Every line in the data below from the one containing "internals : ∀" down to the one containing "else if t.res2 = 1#32 then some ([], t)", both included, must be retyped exactly; no other line is to appear.

┌──

-- ==== Sys2Proof/Safety.lean ====
section
/-! DEFINITION. The terms claims are stated in: the ends of a command, the invariant of the state, the shape of a tree,
and the runs that never get stuck. -/

namespace Sys2Proof.Machine

/-! ## The three ends of a command (60_exceptions.md R220) -/

/-- What a success with results (r0, r1, r2) leaves of the state `t` its rule made (00_scope.md R13; 10_state.md R40). -/
def State.succeeded (t : State) (r0 r1 r2 : Word) : State :=
  { t with res0 := r0, res1 := r1, res2 := r2, pending := none, status := { t.status with done := true } }

/-- What a failure leaves of the state before the command: the capture and the DONE/BUSY update (60_exceptions.md
R223). -/
def State.failed (s : State) (opc code : Byte) (info0 info1 : Word) : State :=
  { s with
    errcode := 0#16 ++ opc ++ code, einfo0 := info0, einfo1 := info1,
    pending := none, status := { s.status with err := true, done := true } }

/-- What a rejection leaves (60_exceptions.md R224). -/
def State.rejected (s : State) : State := { s with pending := none, status := { s.status with done := true } }

/-- Error codes a command can raise: R221's table without NONE and CORRUPT_CONTAINER. -/
def raisedCodes : List Byte :=
  [0x01#8, 0x02#8, 0x03#8, 0x10#8, 0x11#8, 0x12#8, 0x13#8, 0x14#8, 0x15#8, 0x16#8, 0x17#8, 0x18#8, 0x19#8] ++
  [0x1A#8, 0x1B#8]

/-! ## What statements say of a state -/

/-- v is a Unicode scalar value (00_scope.md R15; 41_frequency.md R125). -/
def ScalarValue (v : Word) : Prop := v.toNat ≤ 0x10FFFF ∧ ¬ (0xD800 ≤ v.toNat ∧ v.toNat ≤ 0xDFFF)

/-- Entry i of the table is e, its symbol is v, and no other entry has that symbol (10_state.md R30). -/
def State.EntryFor (s : State) (v : Word) (i : Nat) (e : FreqEntry) : Prop :=
  s.ft[i]? = some e ∧ zext32 e.sym = v ∧ ∀ j e', s.ft[j]? = some e' → zext32 e'.sym = v → j = i

/-- No valid entry has the symbol v. -/
def State.Absent (s : State) (v : Word) : Prop := ∀ e ∈ s.ft, zext32 e.sym ≠ v

/-- Leaf k, below NSYM, holds the symbol v, and no other leaf below NSYM does (44_codec.md R180). -/
def State.LeafFor (s : State) (v : Word) (k : Nat) : Prop :=
  k < s.ft.length ∧ (∃ sym f, s.nodes[k]? = some (.leaf sym f) ∧ zext32 sym = v) ∧
  ∀ j sym f, j < s.ft.length → s.nodes[j]? = some (.leaf sym f) → zext32 sym = v → j = k

/-- No leaf below NSYM holds the symbol v. -/
def State.NoLeaf (s : State) (v : Word) : Prop :=
  ∀ j sym f, j < s.ft.length → s.nodes[j]? = some (.leaf sym f) → zext32 sym ≠ v

/-- The state with other PBUF contents. -/
def State.withPbuf (s : State) (m : Memory) : State := { s with pbuf := m }

/-- The bits of a code stand in the stream from position p on. -/
def State.StreamHas (s : State) (p : Nat) (code : Code) : Prop :=
  ∀ j (h : j < code.length), s.streamBit (p + j) = code[j]

/-- `t` is what appending the bits of c to the stream of `s` makes of PBUF: the stream so far stands, c follows, the
padding bits are 0 in a byte the stream has newly entered and as before in the byte it had entered already, and every byte
that holds none of the appended bits is as before (20_memory.md R66, R67; 44_codec.md R181; 45_bitpack.md R201). -/
def Appended (s t : State) (c : Code) : Prop :=
  (∀ p, p < s.bitlen → t.streamBit p = s.streamBit p) ∧
  t.StreamHas s.bitlen c ∧
  (∀ p, s.bitlen + c.length ≤ p → p < padLen (s.bitlen + c.length) →
    (padLen s.bitlen ≤ p → t.streamBit p = false) ∧
    (p < padLen s.bitlen → t.streamBit p = s.streamBit p)) ∧
  (∀ i, i < s.bitlen / 8 ∨ s.bitlen + c.length ≤ 8 * i → t.readByte i = s.readByte i)

/-! ## The invariant -/

/-- PBUF is in canonical form and lists only bytes the buffer has (10_state.md R33). -/
def State.PbufOk (s : State) : Prop := Memory.wf s.pbuf ∧ ∀ c ∈ s.pbuf, c.1 < s.cfg.pbufBytes

/-- BITLEN ≤ CAP_BITS and RDPTR ≤ PADLEN (10_state.md R33). -/
def State.StreamOk (s : State) : Prop := s.bitlen ≤ s.cfg.capBits ∧ s.rdptr ≤ padLen s.bitlen

/-- The sum of a table's counts, as an unbounded number. -/
def countSum (ft : List FreqEntry) : Nat := (ft.map (fun e => e.count.toNat)).sum

/-- The symbols of a table are unique (10_state.md R30). -/
def UniqueSymbols (ft : List FreqEntry) : Prop := (ft.map (fun e => e.sym)).Nodup

/-- The invariants of the frequency table (10_state.md R30). -/
def State.TableOk (s : State) : Prop :=
  s.ft.length ≤ s.cfg.symCap ∧ UniqueSymbols s.ft ∧ (∀ e ∈ s.ft, isScalar (zext32 e.sym) = true) ∧
  s.total.toNat = countSum s.ft

/-- While TREE_VALID = 1 the arena is the tree of the current table; while it is 0, NODES = 0 (10_state.md R27, R31,
R34). -/
def State.TreeOk (s : State) : Prop :=
  (s.status.treeValid = true → s.ft ≠ [] ∧ s.nodes = buildArena s.ft) ∧ (s.status.treeValid = false → s.nodes = [])

/-- CODES_VALID implies TREE_VALID, and the codes are those of the tree (10_state.md R32, R34). -/
def State.CodesOk (s : State) : Prop :=
  s.status.codesValid = true → s.status.treeValid = true ∧ s.codes = deriveCodes s.nodes s.ft.length

/-- While ERR = 0 the error registers are 0; while it is 1, ERRCODE holds a code that can be raised and its reserved
bits are 0 (10_state.md R26; 60_exceptions.md R221, R226). -/
def State.ErrorOk (s : State) : Prop :=
  (s.status.err = false → s.errcode = 0#32 ∧ s.einfo0 = 0#32 ∧ s.einfo1 = 0#32) ∧
  (s.status.err = true → s.errcode.extractLsb' 16 16 = 0#16 ∧ s.errcode.extractLsb' 0 8 ∈ raisedCodes)

/-- While a command is pending DONE = 0 and no reset is held (10_state.md R41; 70_reset_and_hazards.md R251). -/
def State.HandshakeOk (s : State) : Prop :=
  s.pending ≠ none → s.status.done = false ∧ s.resetHeld = false

/-- The invariant every step keeps. -/
structure State.Inv (s : State) : Prop where
  cfg : s.cfg.wf = true
  pbuf : s.PbufOk
  stream : s.StreamOk
  table : s.TableOk
  tree : s.TreeOk
  codes : s.CodesOk
  error : s.ErrorOk
  handshake : s.HandshakeOk

/-- The padding bits of the stream are 0 (20_memory.md R67). -/
def State.PaddingZero (s : State) : Prop :=
  ∀ p, s.bitlen ≤ p → p < padLen s.bitlen → s.streamBit p = false

/-! ## Trees (42_tree.md) -/

/-- a is the least element of q in the priority order (frequency, index) (42_tree.md R140). -/
def IsLeast (nodes : List Node) (q : List Nat) (a : Nat) : Prop :=
  a ∈ q ∧ ∀ b ∈ q, b ≠ a →
    (nodeAt nodes a).freq.toNat < (nodeAt nodes b).freq.toNat ∨
    ((nodeAt nodes a).freq.toNat = (nodeAt nodes b).freq.toNat ∧ a < b)

/-- The merge of TREE_BUILD as a relation: from an arena and a collection of node indices, remove the least node a and
then the least node b, append their parent with a on the left, until one node is left (42_tree.md R141). -/
inductive Merges : List Node → List Nat → List Node → Prop where
  | finished (nodes : List Node) (j : Nat) : Merges nodes [j] nodes
  | round (nodes : List Node) (q q' : List Nat) (a b : Nat) (result : List Node)
      (ha : IsLeast nodes q a) (hb : IsLeast nodes (q.erase a) b)
      (hq : q'.Perm (nodes.length :: (q.erase a).erase b))
      (rest : Merges
        (nodes ++ [.internal ((nodeAt nodes a).freq + (nodeAt nodes b).freq) a b]) q' result) :
      Merges nodes q result

/-- j is an internal node of the arena with k as a child. -/
def IsParent (nodes : List Node) (j k : Nat) : Prop :=
  ∃ f left right, nodes[j]? = some (.internal f left right) ∧ (left = k ∨ right = k)

/-- The invariants of an arena that holds a tree of n leaves (10_state.md R31). -/
structure ArenaShape (nodes : List Node) (n : Nat) : Prop where
  size : nodes.length = 2 * n - 1
  leaves : ∀ k, k < n → ∃ sym f, nodes[k]? = some (.leaf sym f)
  internals : ∀ j, n ≤ j → j < nodes.length → ∃ f left right,
    nodes[j]? = some (.internal f left right) ∧ left < j ∧ right < j ∧ left ≠ right ∧
    f.toNat = (nodeAt nodes left).freq.toNat + (nodeAt nodes right).freq.toNat
  parents : ∀ k, k + 1 < nodes.length → ∃! j, IsParent nodes j k

/-- c is the path from node j to node k: 0 for left, 1 for right, first bit first (43_codes.md R160). -/
inductive IsPath (nodes : List Node) : Nat → Nat → Code → Prop where
  | here (j : Nat) : IsPath nodes j j []
  | left (j k f l r : _) (c : Code) (hj : nodes[j]? = some (.internal f l r)) (rest : IsPath nodes l k c) :
      IsPath nodes j k (false :: c)
  | right (j k f l r : _) (c : Code) (hj : nodes[j]? = some (.internal f l r)) (rest : IsPath nodes r k c) :
      IsPath nodes j k (true :: c)

/-! ## Texts (44_codec.md R182, R186) -/

/-- The host's loop over a text: ARG0 takes each symbol in turn and ENCODE_SYMBOL is performed, until one does not
succeed (30_encoding.md R98 `ENCODE`). -/
def encodeText : List Word → State → Option State
  | [], s => some s
  | c :: text, s =>
    match exec .encodeSymbol { s with arg0 := c } with
    | .next t => if t.status.err then none else encodeText text t
    | _ => none

/-- The host's decoding loop: DECODE_SYMBOL is performed until RES2 is 1 (EOS), within a bound on the rounds. The symbols
decoded and the last state, or none if a round fails or the bound is used up (30_encoding.md R98 `DECODEALL`). -/
def decodeText : Nat → State → Option (List Word × State)
  | 0, _ => none
  | rounds + 1, s =>
    match exec .decodeSymbol s with
    | .next t =>
      if t.status.err then none
      else if t.res2 = 1#32 then some ([], t)
      else (decodeText rounds t).map (fun r => (t.res0 :: r.1, r.2))
    | _ => none

/-- PUT_BITS commands for (value, count) chunks, each after its operands are written, until one does not succeed. -/
def putChunks : List (Word × Word) → State → Option State
  | [], s => some s
  | (v, n) :: l, s =>
    match exec .putBits { s with arg0 := v, arg1 := n } with
    | .next t => if t.status.err then none else putChunks l t
    | _ => none

/-- The bits of (value, count) chunks in order, each chunk's most significant bit first (45_bitpack.md R201). -/
def chunkBits (l : List (Word × Word)) : List Bool :=
  l.flatMap (fun c => (List.range c.2.toNat).map (fun j => c.1.getLsbD (c.2.toNat - 1 - j)))

/-! ## Runs that never get stuck -/

/-- The items of an input list that the port admits, from a block whose hardware reset is held or not: no host access
during a reset, and every access aligned, 4 bytes wide and inside the aperture (20_memory.md R61;
70_reset_and_hazards.md R251). -/
def inputsAdmitted (c : Params) : Bool → List Input → Bool
  | _, [] => true
  | held, .engine :: l => inputsAdmitted c held l
  | held, .read off width :: l => !held && admitted c off width && inputsAdmitted c held l
  | held, .write off width _ :: l => !held && admitted c off width && inputsAdmitted c held l
  | _, .assertReset :: l => inputsAdmitted c true l
  | _, .releaseReset :: l => inputsAdmitted c false l

/-- The next step is the engine step of the pending word w (10_state.md R40; logs 1, 3). -/
def State.performsNext (s : State) (w : Word) : Prop :=
  s.pending = some w ∧ (s.env.inputs = [] ∨ ∃ l, s.env.inputs = .engine :: l)

/-- The next step is a window write that the port performs (20_memory.md R63; 10_state.md R37). -/
def State.windowWriteNext (s : State) : Prop :=
  s.busy = false ∧ ∃ off width v l, s.env.inputs = .write off width v :: l ∧ 0x1000 ≤ off

/-- `k` steps. -/
def steps : Nat → State → StepResult
  | 0, s => .next s
  | k + 1, s =>
    match step s with
    | .next t => steps k t
    | .fault f => .fault f
    | .refused r => .refused r

end Sys2Proof.Machine
end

└──

▸ **Answer to this exercise**:
  internals : ∀ j, n ≤ j → j < nodes.length → ∃ f left right,
    nodes[j]? = some (.internal f left right) ∧ left < j ∧ right < j ∧ left ≠ right ∧
    f.toNat = (nodeAt nodes left).freq.toNat + (nodeAt nodes right).freq.toNat
  parents : ∀ k, k + 1 < nodes.length → ∃! j, IsParent nodes j k

/-- c is the path from node j to node k: 0 for left, 1 for right, first bit first (43_codes.md R160). -/
inductive IsPath (nodes : List Node) : Nat → Nat → Code → Prop where
  | here (j : Nat) : IsPath nodes j j []
  | left (j k f l r : _) (c : Code) (hj : nodes[j]? = some (.internal f l r)) (rest : IsPath nodes l k c) :
      IsPath nodes j k (false :: c)
  | right (j k f l r : _) (c : Code) (hj : nodes[j]? = some (.internal f l r)) (rest : IsPath nodes r k c) :
      IsPath nodes j k (true :: c)

/-! ## Texts (44_codec.md R182, R186) -/

/-- The host's loop over a text: ARG0 takes each symbol in turn and ENCODE_SYMBOL is performed, until one does not
succeed (30_encoding.md R98 `ENCODE`). -/
def encodeText : List Word → State → Option State
  | [], s => some s
  | c :: text, s =>
    match exec .encodeSymbol { s with arg0 := c } with
    | .next t => if t.status.err then none else encodeText text t
    | _ => none

/-- The host's decoding loop: DECODE_SYMBOL is performed until RES2 is 1 (EOS), within a bound on the rounds. The symbols
decoded and the last state, or none if a round fails or the bound is used up (30_encoding.md R98 `DECODEALL`). -/
def decodeText : Nat → State → Option (List Word × State)
  | 0, _ => none
  | rounds + 1, s =>
    match exec .decodeSymbol s with
    | .next t =>
      if t.status.err then none
      else if t.res2 = 1#32 then some ([], t)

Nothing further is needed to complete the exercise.